* [Problem to solve]:
Print exactly those lines that run from the beginning of the data to the line bearing "theorem laneAt_cons (a", inclusive.

Saved data entries
——————

-- ==== Sys2Proof/Laws/Frontier.lean ====
section
/-! SUPPORT. What putting a frontier in order keeps: every lane's IX and RGN (R121 to R123). -/
namespace Sys2Proof.Machine

theorem disjoint_lane {a b : Lanes} (h : a &&& b = 0) {k : Nat} (ha : a.getLsbD k = true) : b.getLsbD k = false := by
  have := congrArg (fun v : Lanes => v.getLsbD k) h
  simpa [ha] using this

theorem mergeTwo_mask (a b : Entry) : (mergeTwo a b).mask = a.mask ||| b.mask := rfl

theorem canMerge_pos {a b : Entry} (h : canMerge a b = true) : a.ix = b.ix ∧ a.rgn = b.rgn := by
  simp only [canMerge, Bool.and_eq_true, beq_iff_eq] at h
  exact ⟨h.1.1.1.1.1.1, h.1.1.1.1.1.2⟩

theorem laneAt_cons (a : Entry) (l : List Entry) (k : Nat) :
    laneAt (a :: l) k = if a.mask.getLsbD k = true then some (a.ix, a.rgn) else laneAt l k := by
  unfold laneAt entryOf
  rw [List.find?_cons]
  by_cases h : a.mask.getLsbD k = true
  · simp [h]
  · have h' : a.mask.getLsbD k = false := by simpa using h
    simp [h']

/-- An entry merged into a frontier with which it shares no lane. -/
theorem laneAt_mergeInto (e : Entry) (l : List Entry) (k : Nat) (hd : ∀ a ∈ l, e.mask &&& a.mask = 0) :
    laneAt (mergeInto e l) k = if e.mask.getLsbD k = true then some (e.ix, e.rgn) else laneAt l k := by
  induction l with
  | nil => simp [mergeInto, laneAt_cons]
  | cons a t ih =>
    by_cases hc : canMerge a e = true
    · obtain ⟨h1, h2⟩ := canMerge_pos hc
      simp only [mergeInto, hc, if_true, laneAt_cons, mergeTwo_mask, BitVec.getLsbD_or, Bool.or_eq_true]
      have e1 : (mergeTwo a e).ix = a.ix := rfl
      have e2 : (mergeTwo a e).rgn = a.rgn := rfl
      by_cases ha : a.mask.getLsbD k = true
      · by_cases he : e.mask.getLsbD k = true <;> simp [ha, he, e1, e2, h1, h2]
      · by_cases he : e.mask.getLsbD k = true <;> simp [ha, he, e1, e2, h1, h2]
    · have hc' : canMerge a e = false := by simpa using hc
      simp only [mergeInto, hc', Bool.false_eq_true, if_false, laneAt_cons, ih fun b hb => hd b (by simp [hb])]
      by_cases he : e.mask.getLsbD k = true
      · have : a.mask.getLsbD k = false := disjoint_lane (hd a (by simp)) he
        simp [he, this]
      · simp [he]

theorem disjoint_mergeInto (e m : Entry) (l : List Entry) (h1 : m.mask &&& e.mask = 0) (h2 : ∀ a ∈ l, m.mask &&& a.mask = 0) :
    ∀ a ∈ mergeInto e l, m.mask &&& a.mask = 0 := by
  induction l with
  | nil => intro a ha; simp only [mergeInto, List.mem_singleton] at ha; subst ha; exact h1
  | cons b t ih =>
    by_cases hc : canMerge b e = true
    · simp only [mergeInto, hc, if_true, List.mem_cons]
      rintro a (rfl | ha)
      · have h3 := h2 b (by simp)
        ext i hi
        have e1 := congrArg (fun v : Lanes => v[i]) h1
        have e2 := congrArg (fun v : Lanes => v[i]) h3
        simp only [BitVec.getElem_and, mergeTwo_mask, BitVec.getElem_or] at e1 e2 ⊢
        cases hm : m.mask[i] <;> simp_all
      · exact h2 a (by simp [ha])
    · intro a ha
      simp only [mergeInto, hc] at ha
      rcases List.mem_cons.1 ha with rfl | ha
      · exact h2 a (by simp)
      · exact ih (fun a ha => h2 a (by simp [ha])) a ha

/-- Merging keeps where every lane stands, when no two entries share one. -/
theorem laneAt_foldl_merge (l acc : List Entry) (k : Nat) (hl : Disjoint' l)
    (hc : ∀ a ∈ l, ∀ b ∈ acc, a.mask &&& b.mask = 0) :
    laneAt (l.foldl (fun acc e => mergeInto e acc) acc) k = if (laneAt l k).isSome then laneAt l k else laneAt acc k := by
  induction l generalizing acc with
  | nil => simp [laneAt, entryOf]
  | cons a t ih =>
    obtain ⟨h1, h2⟩ := List.pairwise_cons.1 hl
    rw [List.foldl_cons, ih (mergeInto a acc) h2]
    · rw [laneAt_mergeInto a acc k (fun b hb => hc a (by simp) b hb), laneAt_cons]
      by_cases ha : a.mask.getLsbD k = true
      · have : laneAt t k = none := by
          unfold laneAt
          have : entryOf t k = none := by
            unfold entryOf
            rw [List.find?_eq_none]
            intro b hb
            simp [disjoint_lane (h1 b hb) ha]
          simp [this]
        simp [ha, this]
      · simp [ha]
    · intro b hb c hc2
      have h3 : b.mask &&& a.mask = 0 := by rw [BitVec.and_comm]; exact h1 b hb
      exact disjoint_mergeInto a b acc h3 (fun d hd => hc b (by simp [hb]) d hd) c hc2

theorem laneAt_filter (l : List Entry) (k : Nat) : laneAt (l.filter fun e => e.mask != 0) k = laneAt l k := by
  induction l with
  | nil => rfl
  | cons a t ih =>
    by_cases h : a.mask = 0
    · have h0 : (a.mask != 0) = false := by simp [h]
      have h1 : a.mask.getLsbD k = false := by simp [h]
      rw [List.filter_cons, h0, laneAt_cons, h1]
      simpa using ih
    · have : (a.mask != 0) = true := by simpa using h
      simp only [List.filter_cons, this, if_true, laneAt_cons, ih]

theorem disjoint_filter {l : List Entry} (h : Disjoint' l) (f : Entry → Bool) : Disjoint' (l.filter f) := List.Pairwise.filter f h

theorem laneAt_mergeAll (l : List Entry) (k : Nat) (h : Disjoint' l) : laneAt (mergeAll l) k = laneAt l k := by
  unfold mergeAll
  rw [laneAt_foldl_merge _ _ k (disjoint_filter h _) (by simp), laneAt_filter]
  cases laneAt l k <;> simp [laneAt, entryOf]

theorem disjoint_mergeInto_self (e : Entry) (l : List Entry) (hl : Disjoint' l) (he : ∀ a ∈ l, e.mask &&& a.mask = 0) :
    Disjoint' (mergeInto e l) := by
  induction l with
  | nil => simp [mergeInto, Disjoint']
  | cons a t ih =>
    obtain ⟨h1, h2⟩ := List.pairwise_cons.1 hl
    by_cases hc : canMerge a e = true
    · simp only [mergeInto, hc, if_true, Disjoint', List.pairwise_cons]
      refine ⟨fun b hb => ?_, h2⟩
      have h3 := h1 b hb
      have h4 := he b (by simp [hb])
      ext i hi
      have e1 := congrArg (fun v : Lanes => v[i]) h3
      have e2 := congrArg (fun v : Lanes => v[i]) h4
      simp only [BitVec.getElem_and, mergeTwo_mask, BitVec.getElem_or] at e1 e2 ⊢
      cases hb2 : b.mask[i] <;> simp_all
    · simp only [mergeInto, hc, Disjoint']
      refine List.pairwise_cons.2 ⟨?_, ih h2 fun b hb => he b (by simp [hb])⟩
      refine disjoint_mergeInto e a t ?_ h1
      rw [BitVec.and_comm]
      exact he a (by simp)

theorem disjoint_mergeAll (l : List Entry) (h : Disjoint' l) : Disjoint' (mergeAll l) := by
  have key : ∀ (l acc : List Entry), Disjoint' l → Disjoint' acc → (∀ a ∈ l, ∀ b ∈ acc, a.mask &&& b.mask = 0) →
      Disjoint' (l.foldl (fun acc e => mergeInto e acc) acc) := by
    intro l
    induction l with
    | nil => intro acc _ h _; exact h
    | cons a t ih =>
      intro acc hl ha hc
      obtain ⟨h1, h2⟩ := List.pairwise_cons.1 hl
      refine ih _ h2 (disjoint_mergeInto_self a acc ha fun b hb => hc a (by simp) b hb) ?_
      intro b hb c hc2
      have h3 : b.mask &&& a.mask = 0 := by rw [BitVec.and_comm]; exact h1 b hb
      exact disjoint_mergeInto a b acc h3 (fun d hd => hc b (by simp [hb]) d hd) c hc2
  exact key _ _ (disjoint_filter h _) (by simp [Disjoint']) (by simp)

/-- A map over a frontier that changes no mask, IX or RGN. -/
theorem laneAt_map (l : List Entry) (f : Entry → Entry) (k : Nat)
    (h : ∀ e, (f e).mask = e.mask ∧ (f e).ix = e.ix ∧ (f e).rgn = e.rgn) : laneAt (l.map f) k = laneAt l k := by
  induction l with
  | nil => rfl
  | cons a t ih => simp only [List.map_cons, laneAt_cons, h a, ih]

theorem disjoint_map (l : List Entry) (f : Entry → Entry) (h : ∀ e, (f e).mask = e.mask) (hl : Disjoint' l) :
    Disjoint' (l.map f) := by
  unfold Disjoint' at *
  rw [List.pairwise_map]
  simpa [h] using hl

theorem laneAt_unyield (l : List Entry) (k : Nat) : laneAt (unyield l) k = laneAt l k := by
  unfold unyield
  exact laneAt_map l _ k fun e => by split <;> simp

theorem disjoint_unyield (l : List Entry) (h : Disjoint' l) : Disjoint' (unyield l) := by
  unfold unyield
  exact disjoint_map l _ (fun e => by split <;> simp) h

theorem laneAt_markSpilled (l : List Entry) (k : Nat) : laneAt (markSpilled l) k = laneAt l k := by
  unfold markSpilled
  exact laneAt_map l _ k fun e => by split <;> simp

/-- Putting a frontier in order keeps where every lane stands (R121 to R123). -/
theorem laneAt_tidyFront (l : List Entry) (k : Nat) (h : Disjoint' l) : laneAt (tidyFront l) k = laneAt l k := by
  unfold tidyFront mergeFront
  rw [laneAt_markSpilled, laneAt_mergeAll _ k (disjoint_unyield _ (disjoint_mergeAll l h)), laneAt_unyield, laneAt_mergeAll l k h]

/-- It keeps entries without a common lane. -/
theorem disjoint_tidyFront (l : List Entry) (h : Disjoint' l) : Disjoint' (tidyFront l) := by
  unfold tidyFront mergeFront markSpilled
  exact disjoint_map _ _ (fun e => by split <;> simp) (disjoint_mergeAll _ (disjoint_unyield _ (disjoint_mergeAll l h)))

end Sys2Proof.Machine
end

——————

* [Written reply]:
-- ==== Sys2Proof/Laws/Frontier.lean ====
section
/-! SUPPORT. What putting a frontier in order keeps: every lane's IX and RGN (R121 to R123). -/
namespace Sys2Proof.Machine

theorem disjoint_lane {a b : Lanes} (h : a &&& b = 0) {k : Nat} (ha : a.getLsbD k = true) : b.getLsbD k = false := by
  have := congrArg (fun v : Lanes => v.getLsbD k) h
  simpa [ha] using this

theorem mergeTwo_mask (a b : Entry) : (mergeTwo a b).mask = a.mask ||| b.mask := rfl

theorem canMerge_pos {a b : Entry} (h : canMerge a b = true) : a.ix = b.ix ∧ a.rgn = b.rgn := by
  simp only [canMerge, Bool.and_eq_true, beq_iff_eq] at h
  exact ⟨h.1.1.1.1.1.1, h.1.1.1.1.1.2⟩

theorem laneAt_cons (a : Entry) (l : List Entry) (k : Nat) :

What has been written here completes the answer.